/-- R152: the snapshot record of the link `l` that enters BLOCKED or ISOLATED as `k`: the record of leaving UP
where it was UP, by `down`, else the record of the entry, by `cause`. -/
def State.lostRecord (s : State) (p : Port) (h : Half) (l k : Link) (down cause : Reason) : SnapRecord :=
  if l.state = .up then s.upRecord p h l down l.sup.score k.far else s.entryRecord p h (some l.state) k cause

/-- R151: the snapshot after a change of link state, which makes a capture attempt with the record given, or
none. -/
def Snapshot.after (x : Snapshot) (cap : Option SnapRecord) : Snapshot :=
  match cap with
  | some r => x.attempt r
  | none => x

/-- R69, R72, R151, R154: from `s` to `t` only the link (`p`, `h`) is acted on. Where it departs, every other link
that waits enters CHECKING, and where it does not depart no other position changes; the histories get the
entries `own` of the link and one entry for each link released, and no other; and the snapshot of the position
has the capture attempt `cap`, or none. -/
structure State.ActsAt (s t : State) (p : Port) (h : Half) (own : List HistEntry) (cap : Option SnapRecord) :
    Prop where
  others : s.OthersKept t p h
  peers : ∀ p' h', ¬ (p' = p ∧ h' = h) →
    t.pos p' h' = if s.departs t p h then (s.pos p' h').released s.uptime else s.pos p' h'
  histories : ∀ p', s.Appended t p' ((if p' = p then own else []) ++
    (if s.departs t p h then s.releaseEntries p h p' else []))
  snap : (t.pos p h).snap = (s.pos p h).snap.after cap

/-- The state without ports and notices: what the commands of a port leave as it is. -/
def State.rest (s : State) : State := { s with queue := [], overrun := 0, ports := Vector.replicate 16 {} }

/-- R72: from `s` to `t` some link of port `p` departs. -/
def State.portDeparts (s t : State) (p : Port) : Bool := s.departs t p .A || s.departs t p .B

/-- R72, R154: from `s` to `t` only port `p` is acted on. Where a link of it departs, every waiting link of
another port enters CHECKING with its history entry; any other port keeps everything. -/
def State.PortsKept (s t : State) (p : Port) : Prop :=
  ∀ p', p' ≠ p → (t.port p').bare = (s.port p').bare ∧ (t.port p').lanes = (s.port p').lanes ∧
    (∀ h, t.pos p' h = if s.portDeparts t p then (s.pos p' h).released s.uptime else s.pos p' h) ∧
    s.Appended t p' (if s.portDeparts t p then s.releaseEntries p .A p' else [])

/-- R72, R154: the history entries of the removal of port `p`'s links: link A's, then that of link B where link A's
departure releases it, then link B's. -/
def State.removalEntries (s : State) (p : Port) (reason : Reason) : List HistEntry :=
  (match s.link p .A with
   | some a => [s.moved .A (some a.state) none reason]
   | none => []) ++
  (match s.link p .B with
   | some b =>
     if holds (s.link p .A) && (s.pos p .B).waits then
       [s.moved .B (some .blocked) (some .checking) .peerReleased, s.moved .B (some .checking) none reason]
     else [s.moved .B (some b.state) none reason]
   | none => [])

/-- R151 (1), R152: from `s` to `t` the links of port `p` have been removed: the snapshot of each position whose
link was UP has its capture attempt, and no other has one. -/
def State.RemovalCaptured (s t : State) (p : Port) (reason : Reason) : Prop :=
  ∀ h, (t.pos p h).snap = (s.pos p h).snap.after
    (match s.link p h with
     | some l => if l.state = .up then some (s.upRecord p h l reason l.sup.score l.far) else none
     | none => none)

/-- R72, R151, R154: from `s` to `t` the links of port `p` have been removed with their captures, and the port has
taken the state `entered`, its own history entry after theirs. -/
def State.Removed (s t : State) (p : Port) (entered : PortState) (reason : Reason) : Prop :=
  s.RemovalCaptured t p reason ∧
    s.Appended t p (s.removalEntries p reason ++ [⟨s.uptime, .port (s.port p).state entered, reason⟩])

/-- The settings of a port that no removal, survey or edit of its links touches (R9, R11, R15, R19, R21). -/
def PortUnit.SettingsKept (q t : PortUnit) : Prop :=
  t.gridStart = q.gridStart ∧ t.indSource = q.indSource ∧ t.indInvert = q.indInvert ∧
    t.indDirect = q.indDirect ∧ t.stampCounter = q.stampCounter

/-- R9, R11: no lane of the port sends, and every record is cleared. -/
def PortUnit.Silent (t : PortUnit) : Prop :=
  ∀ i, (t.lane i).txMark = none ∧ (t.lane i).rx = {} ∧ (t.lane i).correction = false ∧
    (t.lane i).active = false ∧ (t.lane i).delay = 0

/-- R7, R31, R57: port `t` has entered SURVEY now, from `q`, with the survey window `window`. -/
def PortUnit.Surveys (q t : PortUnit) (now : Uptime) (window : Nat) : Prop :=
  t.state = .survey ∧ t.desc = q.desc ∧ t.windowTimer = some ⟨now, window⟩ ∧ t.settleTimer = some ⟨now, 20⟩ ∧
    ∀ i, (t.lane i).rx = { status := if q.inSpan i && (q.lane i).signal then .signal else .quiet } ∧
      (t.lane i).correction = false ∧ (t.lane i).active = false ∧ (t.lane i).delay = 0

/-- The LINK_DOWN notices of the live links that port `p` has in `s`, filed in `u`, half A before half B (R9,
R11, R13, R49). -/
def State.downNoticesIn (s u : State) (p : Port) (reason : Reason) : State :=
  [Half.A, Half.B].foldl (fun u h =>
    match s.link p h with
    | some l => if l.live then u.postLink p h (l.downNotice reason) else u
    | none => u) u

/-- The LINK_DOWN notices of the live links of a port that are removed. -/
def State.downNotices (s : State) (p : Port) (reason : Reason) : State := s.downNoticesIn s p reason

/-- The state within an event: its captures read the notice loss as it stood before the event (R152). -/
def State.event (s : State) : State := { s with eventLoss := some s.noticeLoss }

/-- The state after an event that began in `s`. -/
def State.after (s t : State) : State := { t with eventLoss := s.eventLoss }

-=-=-=-=-

> The task
Report how many lines of the entries above contain the word "PortUnit", giving the number by itself.

> Written response
3